● **EXERCISE DESCRIPTION**:
From the entries below, gather every line containing the string "ldyZpx".

[Dataset entries]
/-- The format column of the table (the addressing mode, R102), with the operand bytes of the instruction. -/
def Instr.operand (i : Instr) : Operand :=
  match i with
  | .tax | .tay | .txa | .tya | .txs | .tsx | .inx | .iny => .imp
  | .dex | .dey | .clc | .sec | .cli | .sei | .cld | .sed => .imp
  | .clv | .nop | .pha | .pla | .php | .plp | .rts | .brk => .imp
  | .rti => .imp
  | .aslAcc | .lsrAcc | .rolAcc | .rorAcc => .acc
  | .ldaImm v | .ldxImm v | .ldyImm v | .adcImm v | .sbcImm v | .cmpImm v | .cpxImm v | .cpyImm v => .imm v
  | .andImm v | .oraImm v | .eorImm v => .imm v
  | .ldaZp zp | .ldxZp zp | .ldyZp zp | .staZp zp | .stxZp zp | .styZp zp | .adcZp zp | .sbcZp zp => .mem (.zp zp)
  | .cmpZp zp | .cpxZp zp | .cpyZp zp | .incZp zp | .decZp zp | .andZp zp | .oraZp zp | .eorZp zp => .mem (.zp zp)
  | .bitZp zp | .aslZp zp | .lsrZp zp | .rolZp zp | .rorZp zp => .mem (.zp zp)
  | .ldaZpx zp | .ldyZpx zp | .staZpx zp | .styZpx zp | .adcZpx zp | .sbcZpx zp | .cmpZpx zp | .incZpx zp => .mem (.zpx zp)
  | .decZpx zp | .andZpx zp | .oraZpx zp | .eorZpx zp | .aslZpx zp | .lsrZpx zp | .rolZpx zp | .rorZpx zp => .mem (.zpx zp)
  | .ldxZpy zp | .stxZpy zp => .mem (.zpy zp)
  | .ldaAbs addr | .ldxAbs addr | .ldyAbs addr | .staAbs addr | .stxAbs addr | .styAbs addr | .adcAbs addr | .sbcAbs addr => .mem (.abs addr)
  | .cmpAbs addr | .cpxAbs addr | .cpyAbs addr | .incAbs addr | .decAbs addr | .andAbs addr | .oraAbs addr | .eorAbs addr => .mem (.abs addr)
  | .bitAbs addr | .aslAbs addr | .lsrAbs addr | .rolAbs addr | .rorAbs addr | .jmpAbs addr | .jsr addr => .mem (.abs addr)
  | .ldaAbx addr | .ldyAbx addr | .staAbx addr | .adcAbx addr | .sbcAbx addr | .cmpAbx addr | .incAbx addr | .decAbx addr => .mem (.abx addr)
  | .andAbx addr | .oraAbx addr | .eorAbx addr | .aslAbx addr | .lsrAbx addr | .rolAbx addr | .rorAbx addr => .mem (.abx addr)
  | .ldaAby addr | .ldxAby addr | .staAby addr | .adcAby addr | .sbcAby addr | .cmpAby addr | .andAby addr | .oraAby addr => .mem (.aby addr)
  | .eorAby addr => .mem (.aby addr)
  | .jmpInd ptr => .ind ptr
  | .ldaIzx zp | .staIzx zp | .adcIzx zp | .sbcIzx zp | .cmpIzx zp | .andIzx zp | .oraIzx zp | .eorIzx zp => .mem (.izx zp)
  | .ldaIzy zp | .staIzy zp | .adcIzy zp | .sbcIzy zp | .cmpIzy zp | .andIzy zp | .oraIzy zp | .eorIzy zp => .mem (.izy zp)
  | .bcc rel | .bcs rel | .beq rel | .bne rel | .bmi rel | .bpl rel | .bvc rel | .bvs rel => .rel rel
  | .unsupported _ => .imp

/-- The opcode column of the table (R106). -/
def Instr.opcode (i : Instr) : Byte :=
  match i with
  | .ldaImm _ => 0xA9
  | .ldaZp _ => 0xA5
  | .ldaZpx _ => 0xB5
  | .ldaAbs _ => 0xAD
  | .ldaAbx _ => 0xBD
  | .ldaAby _ => 0xB9
  | .ldaIzx _ => 0xA1
  | .ldaIzy _ => 0xB1
  | .ldxImm _ => 0xA2
  | .ldxZp _ => 0xA6
  | .ldxZpy _ => 0xB6
  | .ldxAbs _ => 0xAE
  | .ldxAby _ => 0xBE
  | .ldyImm _ => 0xA0
  | .ldyZp _ => 0xA4
  | .ldyZpx _ => 0xB4
  | .ldyAbs _ => 0xAC
  | .ldyAbx _ => 0xBC
  | .staZp _ => 0x85
  | .staZpx _ => 0x95
  | .staAbs _ => 0x8D
  | .staAbx _ => 0x9D
  | .staAby _ => 0x99
  | .staIzx _ => 0x81
  | .staIzy _ => 0x91
  | .stxZp _ => 0x86
  | .stxZpy _ => 0x96
  | .stxAbs _ => 0x8E
  | .styZp _ => 0x84
  | .styZpx _ => 0x94
  | .styAbs _ => 0x8C
  | .tax => 0xAA
  | .tay => 0xA8
  | .txa => 0x8A
  | .tya => 0x98
  | .txs => 0x9A
  | .tsx => 0xBA
  | .adcImm _ => 0x69
  | .adcZp _ => 0x65
  | .adcZpx _ => 0x75
  | .adcAbs _ => 0x6D
  | .adcAbx _ => 0x7D
  | .adcAby _ => 0x79
  | .adcIzx _ => 0x61
  | .adcIzy _ => 0x71
  | .sbcImm _ => 0xE9
  | .sbcZp _ => 0xE5
  | .sbcZpx _ => 0xF5
  | .sbcAbs _ => 0xED
  | .sbcAbx _ => 0xFD
  | .sbcAby _ => 0xF9
  | .sbcIzx _ => 0xE1
  | .sbcIzy _ => 0xF1
  | .cmpImm _ => 0xC9
  | .cmpZp _ => 0xC5
  | .cmpZpx _ => 0xD5
  | .cmpAbs _ => 0xCD
  | .cmpAbx _ => 0xDD
  | .cmpAby _ => 0xD9
  | .cmpIzx _ => 0xC1
  | .cmpIzy _ => 0xD1
  | .cpxImm _ => 0xE0
  | .cpxZp _ => 0xE4
  | .cpxAbs _ => 0xEC
  | .cpyImm _ => 0xC0
  | .cpyZp _ => 0xC4
  | .cpyAbs _ => 0xCC
  | .incZp _ => 0xE6
  | .incZpx _ => 0xF6
  | .incAbs _ => 0xEE
  | .incAbx _ => 0xFE
  | .inx => 0xE8
  | .iny => 0xC8
  | .decZp _ => 0xC6
  | .decZpx _ => 0xD6
  | .decAbs _ => 0xCE
  | .decAbx _ => 0xDE
  | .dex => 0xCA
  | .dey => 0x88
  | .andImm _ => 0x29
  | .andZp _ => 0x25
  | .andZpx _ => 0x35
  | .andAbs _ => 0x2D
  | .andAbx _ => 0x3D
  | .andAby _ => 0x39
  | .andIzx _ => 0x21
  | .andIzy _ => 0x31
  | .oraImm _ => 0x09
  | .oraZp _ => 0x05
  | .oraZpx _ => 0x15
  | .oraAbs _ => 0x0D
  | .oraAbx _ => 0x1D
  | .oraAby _ => 0x19
  | .oraIzx _ => 0x01
  | .oraIzy _ => 0x11
  | .eorImm _ => 0x49
  | .eorZp _ => 0x45
  | .eorZpx _ => 0x55
  | .eorAbs _ => 0x4D
  | .eorAbx _ => 0x5D
  | .eorAby _ => 0x59
  | .eorIzx _ => 0x41
  | .eorIzy _ => 0x51
  | .bitZp _ => 0x24
  | .bitAbs _ => 0x2C
  | .aslAcc => 0x0A
  | .aslZp _ => 0x06
  | .aslZpx _ => 0x16
  | .aslAbs _ => 0x0E
  | .aslAbx _ => 0x1E
  | .lsrAcc => 0x4A
  | .lsrZp _ => 0x46
  | .lsrZpx _ => 0x56
  | .lsrAbs _ => 0x4E
  | .lsrAbx _ => 0x5E
  | .rolAcc => 0x2A
  | .rolZp _ => 0x26
  | .rolZpx _ => 0x36
  | .rolAbs _ => 0x2E
  | .rolAbx _ => 0x3E
  | .rorAcc => 0x6A
  | .rorZp _ => 0x66
  | .rorZpx _ => 0x76
  | .rorAbs _ => 0x6E
  | .rorAbx _ => 0x7E
  | .clc => 0x18
  | .sec => 0x38
  | .cli => 0x58
  | .sei => 0x78
  | .cld => 0xD8
  | .sed => 0xF8
  | .clv => 0xB8
  | .nop => 0xEA
  | .pha => 0x48
  | .pla => 0x68
  | .php => 0x08
  | .plp => 0x28
  | .bcc _ => 0x90
  | .bcs _ => 0xB0
  | .beq _ => 0xF0
  | .bne _ => 0xD0
  | .bmi _ => 0x30
  | .bpl _ => 0x10
  | .bvc _ => 0x50
  | .bvs _ => 0x70
  | .jmpAbs _ => 0x4C
  | .jmpInd _ => 0x6C
  | .jsr _ => 0x20
  | .rts => 0x60
  | .brk => 0x00
  | .rti => 0x40
  | .unsupported op => op

/-- The operand bytes of a memory mode, low byte first (R101). -/
def MemMode.bytes (m : MemMode) : List Byte :=
  match m with
  | .zp b | .zpx b | .zpy b | .izx b | .izy b => [b]
  | .abs w | .abx w | .aby w => [lo w, hi w]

● **YOUR RESPONSE**:
  | .ldaZpx zp | .ldyZpx zp | .staZpx zp | .styZpx zp | .adcZpx zp | .sbcZpx zp | .cmpZpx zp | .incZpx zp => .mem (.zpx zp)
  | .ldyZpx _ => 0xB4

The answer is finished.